GSK fails COVID-19 phase 2, subgroup finding fuels further work

GSK CSO Hal Barron
GSK CSO Hal Barron, M.D. (GSK)

A phase 2 clinical trial of GlaxoSmithKline’s otilimab in hospitalized COVID-19 patients has missed its primary endpoint. However, a preplanned analysis of older patients found signs of efficacy, leading GSK to expand the cohort in a bid to validate the finding. 

Otilimab is an experimental anti-granulocyte macrophage colony-stimulating factor (anti-GM-CSF) monoclonal antibody that GSK took into a suite of phase 3 rheumatoid arthritis studies in 2019. As evidence of the role the GM-CSF cytokine may play in negative COVID-19 outcomes emerged early in the pandemic, GSK initiated an 800-patient phase 2 study to evaluate otilimab in the indication.

Today, GSK shared data from the clinical trial, which enrolled people with severe COVID-19-related pulmonary disease requiring significant oxygen support or early invasive mechanical ventilation. GSK linked a single infusion of otilimab to a 5.3 percentage point improvement over standard of care in the proportion of patients who were alive and free of respiratory failure 28 days after treatment.

The numerical difference fell short of statistical significance, causing the study to miss its primary endpoint. A preplanned analysis of patients aged 70 years and older was more encouraging, though.

In the 180-subject senior subgroup, 65.1% of patients who received otilimab were alive and free of respiratory failure 28 days after treatment, compared to 45.9% of their peers in the control group. The difference has a nominal p-value of 0.009. GSK also saw a difference in mortality. Over the 60 days after treatment, 26% of patients on otilimab died, versus a 40.4% mortality rate in the control arm. 

The results come from a relatively small subgroup, leaving scope to question whether they accurately reflect the effect of otilimab in seniors, but GSK sees enough promise in the results to continue the study. GSK is now enrolling an additional 350 patients aged 70 years and older to validate the effect of its antibody on seniors. Results are expected in the second half of the year.

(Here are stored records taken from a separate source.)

-- ==== Sys2Proof/Laws/CanonHealth.lean ====
section
/-! SUPPORT. The operations of Machine/Health.lean keep the registers and the reservoir in canonical form. -/

namespace Sys2Proof.Machine

set_option maxRecDepth 8000

theorem spareBad_canon : ∀ x0 x1 x2, Mach.canon x2 → Mach.canon (spareBad x0 x1 x2) := by
  intro x0 x1 x2 h
  unfold spareBad
  dsimp -proj -iota -eta only
  refine canon_ite ?_ ?_
  · apply raiseReplace_canon
    apply refreshRes_canon
    apply refreshKind_canon
    split
    · apply recordSlices_canon
      apply fset_canon
      apply setRemap_canon
      exact h
    · apply recordSlices_canon
      apply fset_canon
      apply setRemap_canon
      exact h
    · split
      · apply setRemap_canon
        apply setRemap_canon
        exact h
      · apply setRemap_canon
        exact h
    · apply fset_canon
      apply setRemap_canon
      exact h
    · split
      · apply setRemap_canon
        apply setRemap_canon
        exact h
      · apply setRemap_canon
        exact h
    · apply setRemap_canon
      exact h
  · apply refreshRes_canon
    apply refreshKind_canon
    split
    · apply recordSlices_canon
      apply fset_canon
      apply setRemap_canon
      exact h
    · apply recordSlices_canon
      apply fset_canon
      apply setRemap_canon
      exact h
    · split
      · apply setRemap_canon
        apply setRemap_canon
        exact h
      · apply setRemap_canon
        exact h
    · apply fset_canon
      apply setRemap_canon
      exact h
    · split
      · apply setRemap_canon
        apply setRemap_canon
        exact h
      · apply setRemap_canon
        exact h
    · apply setRemap_canon
      exact h

theorem emptyPool_canon : ∀ x0 x1, Mach.canon x1 → Mach.canon (emptyPool x0 x1) := by
  intro x0 x1 h
  unfold emptyPool
  dsimp -proj -iota -eta only
  split
  · split
    · apply noSlice_canon
      exact h
    · exact h
  · split
    · apply noSlice_canon
      exact h
    · exact h
  · refine canon_ite ?_ ?_
    · apply bindTile_canon
      apply setTile_canon
      exact h
    · exact h
  · split
    · apply engineDead_canon
      exact h
    · exact h
  · apply colGone_canon
    apply refreshBeams_canon
    apply loseCol_canon
    exact h
  · exact h

theorem retirePlan_canon : ∀ x0 x1 x2, Mach.canon x2 → Mach.canon (retirePlan x0 x1 x2) := by
  intro x0 x1 x2 h
  unfold retirePlan
  dsimp -proj -iota -eta only
  refine canon_ite ?_ ?_
  · apply pumpPlanned_canon
    apply setRemap_canon
    refine canon_mk (canon_of ?_)
    apply logRetired_canon
    exact h
  · apply emptyPool_canon
    apply markWorn_canon
    apply setRemap_canon
    apply logRetired_canon
    exact h

theorem sliceRetire_canon : ∀ x0 x1 x2, Mach.canon x2 → Mach.canon (sliceRetire x0 x1 x2) := by
  intro x0 x1 x2 h
  unfold sliceRetire
  dsimp -proj -iota -eta only
  refine canon_ite ?_ ?_
  · apply setRemap_canon
    apply spareBad_canon
    apply logRetired_canon
    exact h
  · refine canon_ite ?_ ?_
    · apply sliceNow_canon
      apply setRemap_canon
      apply logRetired_canon
      exact h
    · apply retirePlan_canon
      exact h

theorem rowsOut_canon : ∀ x0 x1 x2, Mach.canon x2 → Mach.canon (rowsOut x0 x1 x2) := by
  intro x0 x1 x2 h
  unfold rowsOut
  dsimp -proj -iota -eta only
  refine canon_ite ?_ ?_
  · refine canon_ite ?_ ?_
    · exact h
    · apply retirePlan_canon
      apply setRemap_canon
      exact h
  · apply retirePlan_canon
    exact h

theorem mirrorRetire_canon : ∀ x0 x1 x2, Mach.canon x2 → Mach.canon (mirrorRetire x0 x1 x2) := by
  intro x0 x1 x2 h
  unfold mirrorRetire
  dsimp -proj -iota -eta only
  refine canon_ite ?_ ?_
  · apply plannedOver_canon
    apply refreshMirLane_canon
    apply useSpare_canon
    apply setRemap_canon
    apply logRetired_canon
    exact h
  · apply retirePlan_canon
    exact h

theorem nandSubst_canon : ∀ x0 x1 x2, Mach.canon x2 → Mach.canon (nandSubst x0 x1 x2) := by
  intro x0 x1 x2 h
  unfold nandSubst
  dsimp -proj -iota -eta only
  refine canon_ite ?_ ?_
  · exact h
  · refine canon_ite ?_ ?_
    · apply raiseReplace_canon
      apply useSpare_canon
      apply substDone_canon
      apply setRemap_canon
      exact h
    · apply useSpare_canon
      apply substDone_canon
      apply setRemap_canon
      exact h

theorem retire_canon : ∀ x0 x1 x2, Mach.canon x2 → Mach.canon (retire x0 x1 x2) := by
  intro x0 x1 x2 h
  unfold retire
  split
  · apply sliceRetire_canon
    exact h
  · apply sliceRetire_canon
    exact h
  · apply rowsOut_canon
    exact h
  · apply mirrorRetire_canon
    exact h
  · refine canon_ite ?_ ?_
    · exact h
    · apply nandSubst_canon
      apply logRetired_canon
      exact h
  · apply retirePlan_canon
    exact h

theorem countEvent_canon : ∀ x0 x1, Mach.canon x1 → Mach.canon (countEvent x0 x1) := by
  intro x0 x1 h
  unfold countEvent
  dsimp -proj -iota -eta only
  refine canon_ite ?_ ?_
  · exact h
  · refine canon_ite ?_ ?_
    · apply retire_canon
      refine canon_mk (canon_of ?_)
      refine canon_mk (canon_of ?_)
      exact h
    · refine canon_mk (canon_of ?_)
      exact h

theorem correctable_canon : ∀ x0 x1, Mach.canon x1 → Mach.canon (correctable x0 x1) := by
  intro x0 x1 h
  unfold correctable
  apply countEvent_canon
  refine canon_ite ?_ ?_
  · apply tileEv_canon
    exact h
  · exact h

theorem unitCorrected_canon : ∀ x0 x1, Mach.canon x1 → Mach.canon (unitCorrected x0 x1) := by
  intro x0 x1 h
  unfold unitCorrected
  dsimp -proj -iota -eta only
  apply correctable_canon
  apply correctable_canon
  exact h

theorem doResWindowRead_canon (a : Nat) (e : EccErr) (m : Mach) (h : m.canon) : (doResWindowRead a e m).canon := by
  have h1 := returnWord_canon _ (gateRead_canon resLo _ (fun m hm => windowRead_canon a e m hm) _ h)
  unfold doResWindowRead
  split
  · exact unitCorrected_canon _ _ h1
  · exact h1

theorem spareTest_canon : ∀ x0 x1 x2 x3, Mach.canon x3 → Mach.canon (spareTest x0 x1 x2 x3) := by
  intro x0 x1 x2 x3 h
  unfold spareTest
  refine canon_ite ?_ ?_
  · exact h
  · apply spareBad_canon
    apply logCode_canon
    apply setEvDie_canon
    exact h

theorem spareGone_canon : ∀ x0 x1, Mach.canon x1 → Mach.canon (spareGone x0 x1) := by
  intro x0 x1 h
  unfold spareGone
  apply emptyPool_canon
  apply markWorn_canon
  apply dropPlanned_canon
  exact h

theorem sparesLeft_canon : ∀ x0, Mach.canon x0 → Mach.canon (sparesLeft x0) := by
  intro x0 h
  unfold sparesLeft
  apply each_canon
  · intro a1_0 m1 h1
    apply spareGone_canon
    exact h1
  · exact h

theorem coreMoves_canon : ∀ x0 x1, Mach.canon x1 → Mach.canon (coreMoves x0 x1) := by
  intro x0 x1 h
  unfold coreMoves
  dsimp -proj -iota -eta only
  apply nextFree_canon
  refine canon_mk (canon_of ?_)
  exact h

theorem gafferFail_canon : ∀ x0, Mach.canon x0 → Mach.canon (gafferFail x0) := by
  intro x0 h
  unfold gafferFail
  dsimp -proj -iota -eta only
  refine canon_ite ?_ ?_
  · exact h
  · refine canon_ite ?_ ?_
    · apply hardDone_canon
      apply coreMoves_canon
      apply useSpare_canon
      apply setEv_canon
      exact h
    · apply twinFault_canon
      apply noSpare_canon
      apply setEv_canon
      exact h

theorem doScrubRead_canon (u : Nat) (e : EccErr) (m : Mach) (h : m.canon) : (doScrubRead u e m).canon := by
  unfold doScrubRead
  dsimp -proj -iota -eta only
  refine canon_ite ?_ h
  split
  · exact unitCorrected_canon _ _ (eccRead_canon _ _ _ h)
  · exact eccRead_canon _ _ _ h

theorem nandScrub_canon : ∀ x0 x1, Mach.canon x1 → Mach.canon (nandScrub x0 x1) := by
  intro x0 x1 h
  unfold nandScrub
  refine canon_ite ?_ ?_
  · apply each_canon
    · intro a1_0 m1 h1
      apply correctable_canon
      exact h1
    · exact h
  · exact h

theorem gafferPlanned_canon : ∀ x0, Mach.canon x0 → Mach.canon (gafferPlanned x0) := by
  intro x0 h
  unfold gafferPlanned
  split
  · refine canon_ite ?_ ?_
    · apply plannedDone_canon
      apply coreMoves_canon
      apply useSpare_canon
      exact h
    · exact h
  · exact h

end Sys2Proof.Machine
end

GSK’s interest in the effect of otilimab in patients aged 70 years and older is partly built on evidence that GM-CSF may play a bigger role in the immune responses of seniors. A preprint paper published last year identified elevated levels of D-dimer, CXCL10 and GM-CSF as ways in which people aged 70 years and older with COVID-19 differ from younger patients. 

GM-CSF is associated with disease severity, and COVID-19 outcomes are worse in older patients. As otilimab is designed to inhibit GM-CSF, there are reasons to think it may help a group of COVID-19 patients who still have limited good treatment options. GSK’s phase 2 failed to conclusively confirm or refute that hypothesis, driving the Big Pharma to keep testing the drug.